I can't remember the first time that I read about Jack Thompson, but he's been doing mega distance and endurance events that make an Everesting seem tame for a while (in fact, I recall he did 3 Everests over 3 days in 3 different countries at one point!). Jack popped up again at this year's Tour de France with a goal of riding the route solo and chasing down the peloton - a worthy and challenging goal which inevitably begged for comparison to the Alt Tour being attempted by Lachlan Morton.


I'm not here to find a winner. Frankly they are both super impressive (and completely mental) feats. I'm just here to provide you charts (and data).


The data used to compile these charts is from Jack's Strava account. Sourcing statements re the Tour de France data and Lachlan's data can be found in the related posts.


Data quality

At this stage, I'm not completely happy with the data. The distance that Jack refers to in his Instagram post from the Champs doesn't match with his published Strava data - I'm about 400km short. I've sent Jack a note to ask about the difference, because I'd like my charts to be accurate and complete. I'll update the charts and this note if/when I hear back.


The Amazing Chase

Distance comparison

This chart compares the published distance for each stage of the Tour de France (including zeroes for the rest days) with the daily kilometres recorded by Jack and Lachlan on Strava.



Climbing comparison

This chart compares the published elevation metres for each stage of the Tour de France (including zeroes for the rest days) with the daily metres recorded by Jack and Lachlan on Strava.



Ride time comparison

There is no clearer demonstration that the Alt Tour and the Amazing Chase were very different rides than to look at the daily ride times for each of them. I've used a mirrored bar chart here, because I don't think there is a direct comparison - it feels like the starting point for analysis should be to accept they are different outcomes that Jack and Lachlan pursued, and the chart allows to appreciate that difference, rather than to rigorously compare them.

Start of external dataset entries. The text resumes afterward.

/-- The endpoint of context `c` is ready for START (R103, R127). -/
def ready (s : State) (c : Nat) : Bool :=
  let i := s.cInst c
  (match s.cType c with
   | 1 => if s.on (R.SAP_CTRL_MASTER i) then s.on (R.SAP_CTRL_EN i)
          else s.on (R.SAP_CTRL_EN i) && s.on (R.SAP_STAT_FRAMELOCK i)
   | 2 => s.get R.USB_STAT_STATE == 3 &&
      (let k := s.get (if s.cSink c then R.USBD_STAT_ALTIN else R.USBD_STAT_ALTOUT)
       k != 0 && altCtx s (s.cSink c) k == c)
   | 3 => s.on R.RZ_STAT_ALIGN || s.get R.RZ_STAT_ROLE == 3 || s.get R.RZ_STAT_ROLE == 4
   | 4 => micsReady s c
   | _ => true) &&
  (s.cRecon c != 2 || (s.ctx c).conv.locked)

/-- Mode ACTIVE, or IDLE with the path prepared (R396). -/
def pathReady (s : State) : Bool := s.mode == 4 || s.pwr.pathReady

/-- The context may leave ARMED now (R73, R102, R103, R396), the lead of its port apart. -/
def mayRun (s : State) (c : Nat) : Bool :=
  Clkm.mayLeaveArmed s (s.cRecon c == 0) (s.get (R.CTX_FMT_DOMAIN c)) && ready s c && pathReady s

/-- The channels of a context that begins to run: gates that open, the port's gain in force. -/
def openChans (s : State) (c b : Nat) : List Chan :=
  if s.cType c = 1 then
    let p := s.cInst c
    let g := codeOf s p (s.cSink c)
    List.replicate (s.cNch c)
      ⟨if s.on (R.SAP_CTRL_MASTER p) then .rampOpen b else .waitOpen, g, none, none, 0⟩
  else []

/-- A member that leaves RUNNING no longer holds its group's slip (R133, 2). -/
def leaveSlip (s : State) (c : Nat) : State :=
  { s with grp := { s.grp with
      slips := s.grp.slips.map (fun e => (e.1, { e.2 with under := e.2.under.filter (fun u => u.1 != c) })) } }

/-- Enter RUNNING from ARMED at boundary `b` (R97, R99, R102). -/
def enterRunning (s : State) (c b : Nat) : State :=
  (leaveSlip s c).updCtx c (fun x =>
    { x with st := .running, kept := false, startIdx := b % 2 ^ 32, chans := openChans s c b, rampIn := none })

/-- ARMED is reached after a STOP: the frames still held are dropped (R102). -/
def stopped (x : Ctx) : Ctx := toArmed (dropFrames x.fill x)

/-- A STOP ends where every channel's gate has closed (R102). -/
def endStop (x : Ctx) : Ctx :=
  if x.stopping ∧ x.chans.all (fun ch => ch.gate == .closed) then stopped x else x

/-- Begin a STOP at boundary `b`: the gates close, or ARMED is reached at once (R97, R102). -/
def beginStop (s : State) (c b : Nat) : State :=
  let x := s.ctx c
  if s.cType c = 1 ∧ x.chans ≠ [] then
    let cl : Gate → Gate := fun g =>
      if g = .closed then .closed
      else if s.on (R.SAP_CTRL_MASTER (s.cInst c)) then .rampClose b
      else if g = .waitOpen then .closed else .waitClose
    s.setCtx c (endStop { x with stopping := true, chans := x.chans.map (fun ch => { ch with gate := cl ch.gate }) })
  else s.setCtx c (stopped x)

/-- The master clocks of port `p` start at boundary `b` for a kept START (R96). -/
def startClocks (s : State) (b p : Nat) : State :=
  if s.on (R.SAP_CTRL_MASTER p) ∧ s.on (R.SAP_CTRL_EN p) ∧ !s.on (R.SAP_STAT_CLKRUN p) ∧
      (s.ctxsWhere (fun c => onPort s p c && (s.ctx c).kept)) ≠ [] then
    let s := (s.set (R.SAP_STAT_CLKRUN p) 1).set (R.SAP_STAT_LEADTRAIL p) 1
    s.setSap p { s.sap p with startedAt := b, leadDone := false }
  else s

/-- The lead of a master port has passed at boundary `b` (R96). -/
def leadPassed (s : State) (b p : Nat) : State :=
  if s.on (R.SAP_STAT_CLKRUN p) ∧ !(s.sap p).leadDone ∧
      s.get (R.SAP_SEQ_LEAD p) * 16 * s.sysRate ≤ (b - (s.sap p).startedAt) * s.get (R.SAP_FRATE_RATE p) then
    (s.set (R.SAP_STAT_LEADTRAIL p) 0).setSap p { s.sap p with leadDone := true }
  else s

/-- The port runs its clocks past its lead: it is in its trail from the moment no context of it is live or holds a
START (R96). -/
def trailing (s : State) (p : Nat) : State :=
  if s.on (R.SAP_STAT_CLKRUN p) ∧ (s.sap p).leadDone then
    s.set (R.SAP_STAT_LEADTRAIL p)
      (b2n ((s.ctxsWhere (fun c => onPort s p c && (s.live c || (s.ctx c).kept))) == []))
  else s

/-- The clocks of a context's master port run and its lead has passed. -/
def clocksUp (s : State) (c : Nat) : Bool :=
  s.cType c != 1 || !s.on (R.SAP_CTRL_MASTER (s.cInst c)) ||
    (s.on (R.SAP_STAT_CLKRUN (s.cInst c)) && (s.sap (s.cInst c)).leadDone)

/-- Context `c` can enter RUNNING at this boundary. -/
def canStart (s : State) (c : Nat) : Bool := mayRun s c && clocksUp s c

Distance vs climbed scatter plot

This chart compares the climbing metres of each of the rides Jack logged with the distance travelled. Jack's Strava method was slightly different Lachlan's, in that he recorded multiple rides each day. For comparative purposes, I've accumulated the rides to show a daily total. The size of the circle is a ratio of vertical over distance to reflect average metres climbed per kilometre (larger circles being 'steeper').